__EXERCISE INSTRUCTIONS__
Produce as output only the lines below starting at the line with "unfold thermalSample" and continuing through the line with "theorem keep_stepClkChanged (s", each one exactly as written.

__DATA SUPPLIED__
theorem lasts_transitionEnd {o : Lasting} (s : State) (h : Lasts o s.lasting) :
    Lasts o (transitionEnd s).lasting := by
  unfold transitionEnd
  repeat' first
    | with_reducible exact h
    | with_reducible assumption
    | with_reducible apply lasts_ite'
    | with_reducible apply lasts_enterDormant
    | with_reducible apply lasts_enterRetain
    | with_reducible apply lasts_leaveRetain
    | (with_reducible apply lasts_foldl; intro _ _ _)
    | simp only [keep_State_setF, keep_afterMove, keep_beginWake, keep_enterIdle, keep_leaveIdle, lasting_withCyc,
        lasting_withPwr, lasting_eta, snd_ite, fst_ite]
    | ((with_reducible refine lasts_withLdr _ _ ?hf ?hr ?_); (case hf => rfl); (case hr => rfl))
    | with_reducible refine lasts_snd_eq ‹_ = (_, _)› ?_
    | with_reducible refine lasts_snd2_eq ‹_ = (_, _, _)› ?_
    | split
    | dsimp only

@[simp] theorem keep_holdReached (s : State) :
    (holdReached s).lasting = s.lasting := by
  unfold holdReached
  repeat' first
    | done
    | (simp only [
         lasting_ite, ite_self, lasting_foldl, implies_true, lasting_eta, snd_ite, fst_ite, keep_State_setF,
         keep_State_setReg]
       done)
    | split
    | (dsimp +zetaHave only; split)
    | (simp +zetaDelta only [
         lasting_ite, ite_self, lasting_foldl, implies_true, lasting_eta, snd_ite, fst_ite, keep_State_setF,
         keep_State_setReg]
       done)
    | rfl

@[simp] theorem keep_startupEnd (s : State) :
    (startupEnd s).lasting = s.lasting := by
  unfold startupEnd
  repeat' first
    | done
    | (simp only [
         lasting_ite, ite_self, lasting_foldl, implies_true, lasting_eta, snd_ite, fst_ite, keep_State_setF,
         keep_afterMove, keep_beginStart, keep_holdReached, keep_startReports, keep_traceLost,
         keep_wakeReports, lasting_withCyc, lasting_withPwr, lasting_withTicks]
       done)
    | split
    | (dsimp +zetaHave only; split)
    | (simp +zetaDelta only [
         lasting_ite, ite_self, lasting_foldl, implies_true, lasting_eta, snd_ite, fst_ite, keep_State_setF,
         keep_afterMove, keep_beginStart, keep_holdReached, keep_startReports, keep_traceLost,
         keep_wakeReports, lasting_withCyc, lasting_withPwr, lasting_withTicks]
       done)
    | rfl

@[simp] theorem keep_capSample (s : State) :
    (capSample s).lasting = s.lasting := by
  simp only [capSample, lasting_ite, ite_self, lasting_foldl, implies_true, lasting_eta, snd_ite, fst_ite,
    keep_State_setF, keep_State_bump, keep_raise]

@[simp] theorem keep_powerSample (s : State) (m : PowerReading) :
    (powerSample s m).lasting = s.lasting := by
  simp only [powerSample, lasting_ite, ite_self, lasting_foldl, implies_true, lasting_eta, snd_ite, fst_ite,
    lasting_withPwr, keep_State_setReg, keep_State_setReg64, keep_capSample]

@[simp] theorem keep_showTemp (s : State) (t : List (Option (BitVec 16))) (i : Nat) :
    (showTemp s t i).lasting = s.lasting := by
  unfold showTemp
  repeat' (first | (simp only [lasting_ite, ite_self, lasting_foldl, implies_true, lasting_eta, snd_ite, fst_ite,
    keep_State_setReg, keep_State_setF]; done) | split | rfl)

@[simp] theorem keep_thermSample (s : State) (t : List (Option (BitVec 16))) :
    (thermSample s t).1.lasting = s.lasting := by
  unfold thermSample
  repeat' (first | (simp only [lasting_ite, ite_self, lasting_foldl, implies_true, lasting_eta, snd_ite, fst_ite,
    keep_State_setF]; done) | split | rfl)

@[simp] theorem keep_thermalShow (s : State) (t : List (Option (BitVec 16))) :
    (thermalShow s t).lasting = s.lasting := by
  simp only [thermalShow, lasting_ite, ite_self, lasting_foldl, implies_true, lasting_eta, snd_ite, fst_ite,
    keep_State_setReg, keep_raise, keep_showTemp, keep_thermSample]
  repeat' (first | (simp only [lasting_ite, ite_self, lasting_foldl, implies_true, lasting_eta, snd_ite, fst_ite,
    keep_State_setReg, keep_raise, keep_showTemp, keep_thermSample]; done) | split | rfl)

theorem lasts_thermalSample {o : Lasting} (s : State) (t : List (Option (BitVec 16))) (h : Lasts o s.lasting) :
    Lasts o (thermalSample s t).lasting := by
  unfold thermalSample
  repeat' first
    | with_reducible exact h
    | with_reducible assumption
    | with_reducible apply lasts_ite'
    | with_reducible apply lasts_forceDormant
    | (with_reducible apply lasts_foldl; intro _ _ _)
    | simp only [keep_State_setReg, keep_thermalShow, lasting_withCyc, lasting_withPwr, lasting_eta, snd_ite, fst_ite]
    | ((with_reducible refine lasts_withLdr _ _ ?hf ?hr ?_); (case hf => rfl); (case hr => rfl))
    | with_reducible refine lasts_snd_eq ‹_ = (_, _)› ?_
    | with_reducible refine lasts_snd2_eq ‹_ = (_, _, _)› ?_
    | split
    | dsimp only

@[simp] theorem keep_stepClkChanged (s : State) :
    (stepClkChanged s).lasting = s.lasting := by
  unfold stepClkChanged
  repeat' first
    | done
    | (simp only [
         lasting_ite, ite_self, lasting_foldl, implies_true, lasting_eta, snd_ite, fst_ite, keep_beginTraining,
         keep_eqAgain, keep_leaveTo, keep_setMhz]
       done)
    | split
    | (dsimp +zetaHave only; split)
    | (simp +zetaDelta only [
         lasting_ite, ite_self, lasting_foldl, implies_true, lasting_eta, snd_ite, fst_ite, keep_beginTraining,
         keep_eqAgain, keep_leaveTo, keep_setMhz]
       done)
    | rfl

end Sys2Proof.Machine
end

__REPLY TO THE EXERCISE__
  unfold thermalSample
  repeat' first
    | with_reducible exact h
    | with_reducible assumption
    | with_reducible apply lasts_ite'
    | with_reducible apply lasts_forceDormant
    | (with_reducible apply lasts_foldl; intro _ _ _)
    | simp only [keep_State_setReg, keep_thermalShow, lasting_withCyc, lasting_withPwr, lasting_eta, snd_ite, fst_ite]
    | ((with_reducible refine lasts_withLdr _ _ ?hf ?hr ?_); (case hf => rfl); (case hr => rfl))
    | with_reducible refine lasts_snd_eq ‹_ = (_, _)› ?_
    | with_reducible refine lasts_snd2_eq ‹_ = (_, _, _)› ?_
    | split
    | dsimp only

@[simp] theorem keep_stepClkChanged (s : State) :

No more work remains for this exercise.